You don't have to fight dragons, protect princess', and defeat aliens to be a hero. By definition a hero is a person who is admired or idealized for courage, outstanding achievements, or noble qualities and Shannon Wells of the Kansas City Pet Project is all the above! Shannon does a little bit of everything for Kansas City Pet Project (which has saved nearly 45,000 animals since they took over the shelter in 2012) but most importantly she started their shelter's Parvo ward.
Canine Parvovirus (Parvo) is a disease commonly found in puppies that attacks either the intestines or the hearts muscles resulting in diarrhea, weight loss, or death depending on severity! The ward is very proficient and have around a 90% save rate of all the Parvo plagued puppies that they receive.
Shannon does this because it's a passion of hers to save dogs from this hearty disease and this noble and selfless act is exactly why she received the 2018 Petco Foundation's Unsung Hero Award.

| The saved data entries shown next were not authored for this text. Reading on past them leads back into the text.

/-- R61: in each format the widths sum to 32, every bit belongs to exactly one field, the masks OR to all ones; and
repacking the fields of a word gives the word back. -/
def Obligations.FieldsPartitionTheWord : Prop :=
  (∀ f : Format,
    ((Format.layout f).map Prod.fst).sum = 32 ∧
    (∀ i < 32, ((Format.layout f).filter (fun p => decide (p.2 ≤ i ∧ i < p.2 + p.1))).length = 1) ∧
    ∃ ms : List Word, (Format.layout f).mapM (fun p => (Codec.fieldMask p.1 p.2).toOption) = some ms ∧
      ms.foldl (fun a b => a ||| b) 0 = 0xFFFFFFFF#32) ∧
  (∀ w : Word,
    (opcodeField w = 0 → encR (rsField w) (rtField w) (rdField w) (shamtField w) (functField w) = w) ∧
    encI (opcodeField w) (rsField w) (rtField w) (immediateField w) = w ∧
    encJ (opcodeField w) (addressField w) = w)

/-- R75: the decoder, clause by clause, over slices and literal code lists. -/
def Obligations.DecoderFunction : Prop :=
  ∀ w : Word,
    (w.extractLsb' 26 6 = 0x00#6 →
      w.extractLsb' 0 6 ∈ [0x00#6, 0x02#6, 0x08#6, 0x10#6, 0x12#6, 0x18#6, 0x19#6, 0x1A#6, 0x1B#6, 0x20#6, 0x21#6,
        0x22#6, 0x23#6, 0x24#6, 0x25#6, 0x27#6, 0x2A#6, 0x2B#6] →
      ∃ f : Funct, f.code = w.extractLsb' 0 6 ∧ f ∈ Funct.members ∧
        decode w = .ok (.r (w.extractLsb' 21 5) (w.extractLsb' 16 5) (w.extractLsb' 11 5) (w.extractLsb' 6 5) f)) ∧
    (w.extractLsb' 26 6 = 0x00#6 →
      w.extractLsb' 0 6 ∉ [0x00#6, 0x02#6, 0x08#6, 0x10#6, 0x12#6, 0x18#6, 0x19#6, 0x1A#6, 0x1B#6, 0x20#6, 0x21#6,
        0x22#6, 0x23#6, 0x24#6, 0x25#6, 0x27#6, 0x2A#6, 0x2B#6] →
      decode w = .error (.badFunct (w.extractLsb' 0 6))) ∧
    (w.extractLsb' 26 6 ∈ [0x02#6, 0x03#6] →
      ∃ o : Opcode, o.code = w.extractLsb' 26 6 ∧ decode w = .ok (.j o (w.extractLsb' 0 26))) ∧
    (w.extractLsb' 26 6 ∈ [0x04#6, 0x05#6, 0x08#6, 0x09#6, 0x0A#6, 0x0B#6, 0x0C#6, 0x0D#6, 0x0F#6, 0x23#6, 0x24#6,
        0x25#6, 0x28#6, 0x29#6, 0x2B#6, 0x30#6, 0x38#6] →
      ∃ o : Opcode, o.code = w.extractLsb' 26 6 ∧
        decode w = .ok (.i o (w.extractLsb' 21 5) (w.extractLsb' 16 5) (w.extractLsb' 0 16))) ∧
    (w.extractLsb' 26 6 ∉ [0x00#6, 0x02#6, 0x03#6, 0x04#6, 0x05#6, 0x08#6, 0x09#6, 0x0A#6, 0x0B#6, 0x0C#6, 0x0D#6,
        0x0F#6, 0x23#6, 0x24#6, 0x25#6, 0x28#6, 0x29#6, 0x2B#6, 0x30#6, 0x38#6] →
      decode w = .error (.badOpcode (w.extractLsb' 26 6)))

/-- R77, R78: every row of the two code maps, with its mnemonic's member and its format; the R rows by funct. -/
def Obligations.CodeMapsAreTheSpecs : Prop :=
  (∀ p ∈ [((0x00#6 : Code), Opcode.rType, Format.R), (0x02#6, .j, .J), (0x03#6, .jal, .J), (0x04#6, .beq, .I),
      (0x05#6, .bne, .I), (0x08#6, .addi, .I), (0x09#6, .addiu, .I), (0x0A#6, .slti, .I), (0x0B#6, .sltiu, .I),
      (0x0C#6, .andi, .I), (0x0D#6, .ori, .I), (0x0F#6, .lui, .I), (0x23#6, .lw, .I), (0x24#6, .lbu, .I),
      (0x25#6, .lhu, .I), (0x28#6, .sb, .I), (0x29#6, .sh, .I), (0x2B#6, .sw, .I), (0x30#6, .ll, .I),
      (0x38#6, .sc, .I)],
    Opcode.ofCode p.1 = some p.2.1 ∧ p.2.1.format = p.2.2) ∧
  (∀ p ∈ [((0x00#6 : Code), Funct.sll), (0x02#6, .srl), (0x08#6, .jr), (0x10#6, .mfhi), (0x12#6, .mflo),
      (0x18#6, .mult), (0x19#6, .multu), (0x1A#6, .div), (0x1B#6, .divu), (0x20#6, .add), (0x21#6, .addu),
      (0x22#6, .sub), (0x23#6, .subu), (0x24#6, .and), (0x25#6, .or), (0x27#6, .nor), (0x2A#6, .slt),
      (0x2B#6, .sltu)],
    Funct.ofCodeWith Config.extraRecognizedFuncts p.1 = some p.2) ∧
  Config.extraRecognizedFuncts = []

/-- Words written out from the spec's encodings, one or more of each family, decode to their instructions
(95_test_vectors.md E1–E4 and section 2). -/
def Obligations.SampleWordsDecode : Prop :=
  decodeInstr 0x00221820#32 = some (.add 1 2 3 0) ∧
  decodeInstr 0x1022002A#32 = some (.beq 1 2 42) ∧
  decodeInstr 0x0800000A#32 = some (.j 10) ∧
  decodeInstr 0x0C000006#32 = some (.jal 6) ∧
  decodeInstr 0x00086102#32 = some (.srl 0 8 12 4) ∧
  decodeInstr 0x0109001A#32 = some (.div 8 9 0 0) ∧
  decodeInstr 0x00005810#32 = some (.mfhi 0 0 11 0) ∧
  decodeInstr 0x2909000A#32 = some (.slti 8 9 10) ∧
  decodeInstr 0x3C081234#32 = some (.lui 0 8 0x1234) ∧
  decodeInstr 0xE0220000#32 = some (.sc 1 2 0) ∧
  decode 0xFC000000#32 = .error (.badOpcode 0x3F) ∧
  decode 0x0000003F#32 = .error (.badFunct 0x3F)

/-- R83, which the spec marks as derived from R59 and R61: the three encoders; re-encoding a decoded record gives the word back; decoding the encoding of a record with
recognized codes gives the record back. -/
def Obligations.RecordsRoundTrip : Prop :=
  (∀ (rs rt rd shamt : BitVec 5) (f : Funct), encodeRecord (.r rs rt rd shamt f) =
    (0x00#32 <<< 26) ||| (rs.setWidth 32 <<< 21) ||| (rt.setWidth 32 <<< 16) ||| (rd.setWidth 32 <<< 11)
      ||| (shamt.setWidth 32 <<< 6) ||| f.code.setWidth 32) ∧
  (∀ (o : Opcode) (rs rt : BitVec 5) (imm : BitVec 16), encodeRecord (.i o rs rt imm) =
    (o.code.setWidth 32 <<< 26) ||| (rs.setWidth 32 <<< 21) ||| (rt.setWidth 32 <<< 16) ||| imm.setWidth 32) ∧
  (∀ (o : Opcode) (a : BitVec 26), encodeRecord (.j o a) = (o.code.setWidth 32 <<< 26) ||| a.setWidth 32) ∧
  (∀ (w : Word) (d : Record), decode w = .ok d → encodeRecord d = w) ∧
  (∀ d : Record, d.wf = true → decode (encodeRecord d) = .ok d)

/-- Decode and encode agree on instructions, in both directions, for every instruction and every operand (from R83 and
R109). -/
def Obligations.InstructionsRoundTrip : Prop :=
  (∀ i : Instr, i.WellFormed → decodeInstr (encode i) = some i) ∧
  (∀ (w : Word) (i : Instr), decodeInstr w = some i → i.WellFormed ∧ encode i = w)

/-- A count of R79, which the spec marks as derived from R75, R77 and R78: exactly `18 * 2^20 + 19 * 2^26` words decode. -/
def Obligations.DecodableWordCount : Prop :=
  Set.ncard {w : Word | ∃ d, decode w = .ok d} = 18 * 2 ^ 20 + 19 * 2 ^ 26

/-! ### Registers, reset, interface (spec/10_state.md, spec/70_reset_and_hazards.md) -/

/-- R21: register 0 reads zero and a write of it does nothing; every other register holds what was written; with the flag
false register 0 is an ordinary register, zero after reset. -/
def Obligations.RegisterZeroIsHardwired : Prop :=
  Config.r0Hardwired = true ∧
  (∀ s : State, readReg s 0#5 = 0x00000000#32) ∧
  (∀ (s : State) (v : Word), writeReg s 0#5 v = s) ∧
  (∀ (s : State) (r : RegIdx) (v : Word), r ≠ 0#5 → readReg (writeReg s r v) r = v) ∧
  (∀ (s : State) (r q : RegIdx) (v : Word), q ≠ r → readReg (writeReg s r v) q = readReg s q) ∧
  (∀ (s : State) (r q : RegIdx) (v : Word),
    readRegWith false (writeRegWith false s r v) q = if q = r then v else readRegWith false s q) ∧
  (∀ q : RegIdx, readRegWith false State.reset q = 0x00000000#32)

The Petco Foundation honors lifesaving animal welfare heroes and published an article announcing all of the award winners who were picked due to their innovation, compassion and action in saving animals' lives. Among these giants were National Disaster Search Dog Foundation from Santa Paula, California receiving the Helping Heroes Award, Front Street Animal Shelter from Sacramento, California accepting the Innovation award for its "life saving solution to reunite lost pets with their families", Steven Latham of Shelter Me receiving the award for Love Amplified who was acknowledged for their spectacular marketing techniques, and many more wonderful awards presented to wonderful causes.

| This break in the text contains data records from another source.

-- ==== Sys2Proof/Tests/Slice0.lean ====
section
/-! SUPPORT. Tests of single decodes and single steps. Every expected value is the spec's: the tables and worked examples
of spec/95_test_vectors.md, or a hand calculation from the rule named. The words are the spec's, or written out from the
encodings of spec/30_encoding.md R59, R77 and R78. The last part shows, for every statement with hypotheses, concrete
values that meet them. -/

namespace Sys2Proof.Tests

open Sys2Proof.Machine

/-- The state after reset, with `pc` and some registers set. -/
def st (pc : Word) (regs : List (RegIdx × Word)) : State :=
  regs.foldl (fun s p => writeReg s p.1 p.2) (setPc State.reset pc)

/-- The same with a program array. -/
def prog (ws : Memory) (pc : Word) (regs : List (RegIdx × Word)) : State := withProgram (st pc regs) ws

/-- Register `q`, pc and the report after one core step on the word `w`. -/
def after (w : Word) (s : State) (q : RegIdx) : Option (Word × Word × Report) :=
  match coreStep w s with
  | .next t => some (readReg t q, t.pc, report t)
  | _ => none

/-- `hi`, `lo` and the report after one core step on the word `w`. -/
def accAfter (w : Word) (s : State) : Option (Word × Word × Report) :=
  match coreStep w s with
  | .next t => some (t.hi, t.lo, report t)
  | _ => none

/-- The start of the multiply and divide table (95_test_vectors.md 2.4). -/
def acc (a b : Word) : State := setHiLo (st 0 [(1, a), (2, b)]) 0x11111111 0x22222222

/-- The start of the unhandled table (95_test_vectors.md 2.7), also of the DecodeFailure rows of 2.2. -/
def unh : State := st 0x20 [(1, 0x100), (2, 0x55), (8, 0x77)]

/-- A small instance of the state behind a next outcome, the reset state behind any other. -/
def get (r : Result) : State :=
  match r with
  | .next t => t
  | _ => State.reset

/-- Whether an outcome is a next state. -/
def isNext (r : Result) : Bool :=
  match r with
  | .next _ => true
  | _ => false

theorem next_get {r : Result} (h : isNext r = true) : r = .next (get r) := by
  cases r with
  | next _ => rfl
  | fault _ => simp [isNext] at h
  | refused _ => simp [isNext] at h

/-! ### Extension (R12) and the codec (2.1) -/

theorem test_maskFor :
    Codec.maskFor 1 = .ok 0x00000001#32 ∧ Codec.maskFor 5 = .ok 0x0000001F#32 ∧
    Codec.maskFor 32 = .ok 0xFFFFFFFF#32 ∧ Codec.maskFor 0 = .error .rangeError ∧ Codec.maskFor 33 = .error .rangeError := by
  decide

theorem test_fieldMask :
    Codec.fieldMask 6 26 = .ok 0xFC000000#32 ∧ Codec.fieldMask 5 21 = .ok 0x03E00000#32 ∧
    Codec.fieldMask 26 0 = .ok 0x03FFFFFF#32 ∧ Codec.fieldMask 1 32 = .error .rangeError ∧
    Codec.fieldMask 8 28 = .ok 0xF0000000#32 := by
  decide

The beauty of this award ceremony is that all of these different and innovative acts are being put toward the same struggle and these usually faceless heroes are finally being recognized for the valiant efforts and in the process of these dogs being saved, they're saving the people who are saving them by bringing their life joy and accomplishment. In a world where homeless animals outnumber homeless people 5 to 1, each year around 2.7 million dogs and cats are killed every year from shelters being too full, where only 1 out of every 10 dogs born will find a permanent home we need more people who defended these animals and their wellbeing.